Here’s a headline from Forbes
Facebook More Addictive Than Cigarettes,
Study Says
Cigarettes and alcohol may not be the most addicting drugs on the market, according to a recent study.The study in question is “Getting Beeped With the Hand In The Cookie Jar: Sampling Desire, Conflict, and Self-Control in Everyday Life” by Wilhelm Hofmann, Kathleen D. Vohs, and Roy F. Baumeister, presented at a recent Society for Personality and Social Psychology conference. They had subjects (N=205) wear beepers and report on their desires.
A team from the University of Chicago's business school has suggested everyone's suspicion: social networking is addictive. So addictive that constantly using sites like Facebook and Twitter may be a harder vice to kick than smoking and drinking. [emphasis added]
I found out about it in a Society Pages research round-up (here).
A study of 205 adults found that their desires for sleep and sex were the strongest, but the desire for media and work were the hardest to resist. Surprisingly, participants expressed relatively weak levels of desire for tobacco and alcohol. This implies that it is more difficult to resist checking Facebook or e-mail than smoking a cigarette, taking a nap, or satiating sexual desires.Of course it’s more difficult. But the difficulty has almost nothing to do with the power of the internal desire and everything to do with the external situation, as The Society Pages (a sociology front organization) should well know. In a classroom, a restaurant, a church, on the street, in an elevator – just about anywhere – you can quietly glance down at your smartphone and check your e-mail or Facebook page.

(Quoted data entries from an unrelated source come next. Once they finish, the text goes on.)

/-- It exceeds the value by a half at most and falls short of it by less. -/
theorem F64.halfUp_bounds (mag : Nat) :
    (F64.halfUp mag : ℚ) - F64.real false mag ≤ 1 / 2 ∧ F64.real false mag - F64.halfUp mag < 1 / 2 := by
  have hpos : 0 < 2 * F64.unit := Nat.mul_pos two_pos F64.unit_pos
  have hle : F64.halfUp mag * (2 * F64.unit) ≤ 2 * mag + F64.unit := Nat.div_mul_le_self _ _
  have hlt : 2 * mag + F64.unit < (F64.halfUp mag + 1) * (2 * F64.unit) :=
    (Nat.div_lt_iff_lt_mul hpos).mp (Nat.lt_succ_self _)
  have hunit : (0 : ℚ) < F64.unit := Nat.cast_pos.mpr F64.unit_pos
  have hmag : (mag : ℚ) = F64.real false mag * F64.unit := by
    rw [F64.real_false, div_mul_cancel₀ _ hunit.ne']
  qify at hle hlt
  rw [hmag] at hle hlt
  generalize (F64.unit : ℚ) = u at hunit hle hlt
  constructor
  · refine le_of_mul_le_mul_right ?_ hunit
    linarith
  · refine lt_of_mul_lt_mul_right ?_ hunit.le
    linarith

/-- Both parts of R138's `round`: within a half, and on a tie the greater one, here of a value that is not
negative. -/
theorem F64.halfUp_spec (mag : Nat) :
    |(F64.halfUp mag : ℚ) - F64.real false mag| ≤ 1 / 2 ∧
    (|(F64.halfUp mag : ℚ) - F64.real false mag| = 1 / 2 →
      |F64.real false mag| < |(F64.halfUp mag : ℚ)|) := by
  obtain ⟨habove, hbelow⟩ := F64.halfUp_bounds mag
  refine ⟨abs_le.mpr ⟨by linarith, habove⟩, fun htie => ?_⟩
  rw [abs_of_nonneg (F64.real_false_nonneg mag), Nat.abs_cast]
  rcases (abs_eq (by norm_num)).mp htie with h | h
  · linarith
  · linarith

theorem F64.nearest_spec (neg : Bool) (mag : Nat) :
    |((F64.fin neg mag).nearest : ℚ) - F64.real neg mag| ≤ 1 / 2 ∧
    (|((F64.fin neg mag).nearest : ℚ) - F64.real neg mag| = 1 / 2 →
      |F64.real neg mag| < |((F64.fin neg mag).nearest : ℚ)|) := by
  cases neg
  · rw [F64.nearest_fin, F64.signedMag_false, Int.cast_natCast]
    exact F64.halfUp_spec mag
  · rw [F64.nearest_fin, F64.signedMag_true, F64.real_true, Int.cast_neg, Int.cast_natCast, neg_sub_neg, abs_sub_comm,
      abs_neg, abs_neg]
    exact F64.halfUp_spec mag

/-! ## The inside test and the depth test -/

theorem F64.ofBits_negInf : F64.ofBits 0xFFF0000000000000#64 = .inf true := by decide

/-- Settles O52. -/
theorem conversionsAndComparisons : Obligations.ConversionsAndComparisons := by
  refine ⟨fun i => F64.ofInt_exact, F64.isFinite_iff, F64.toint_eq_clamp, F64.nearest_spec, fun a b =>
    ⟨F64.lt_iff a b, F64.le_iff a b, (F64.lt_iff b a).trans exists_places_swap,
      (F64.le_iff b a).trans exists_places_swap, F64.eq_iff a b, F64.ne_iff a b⟩, rfl, ?_, fun z => ?_, fun b => ?_⟩
  · rintro u v hnan ⟨hu, hv, -⟩
    rcases hnan with rfl | rfl
    · exact absurd hu (by simp [F64.nan_ge])
    · exact absurd hv (by simp [F64.nan_ge])
  · rw [F64.ofBits_negInf]
    exact F64.gt_neg_inf z
  · exact F64.nan_gt _

end Sys2Proof.Machine
end

section
/-! The colour commands (41_color.md): the two conversions undo each other (R164), and PACK, UNPACK and FROM24
read the low bits of their operands and write R (R161 to R163). -/

namespace Sys2Proof.Machine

But to indulge in smoking, sleeping, and “satiating sexual desires,” you have to be willing to violate some serious norms and even laws.
It’s not about which desires are difficult to resist. It’s about which desires are easy to indulge. The study tells us not about the strength of psychological desires but the strength of social norms. You can whip out your Blackberry, and nobody blinks. But people might react more strongly if you whipped out, you know, your Marlboros.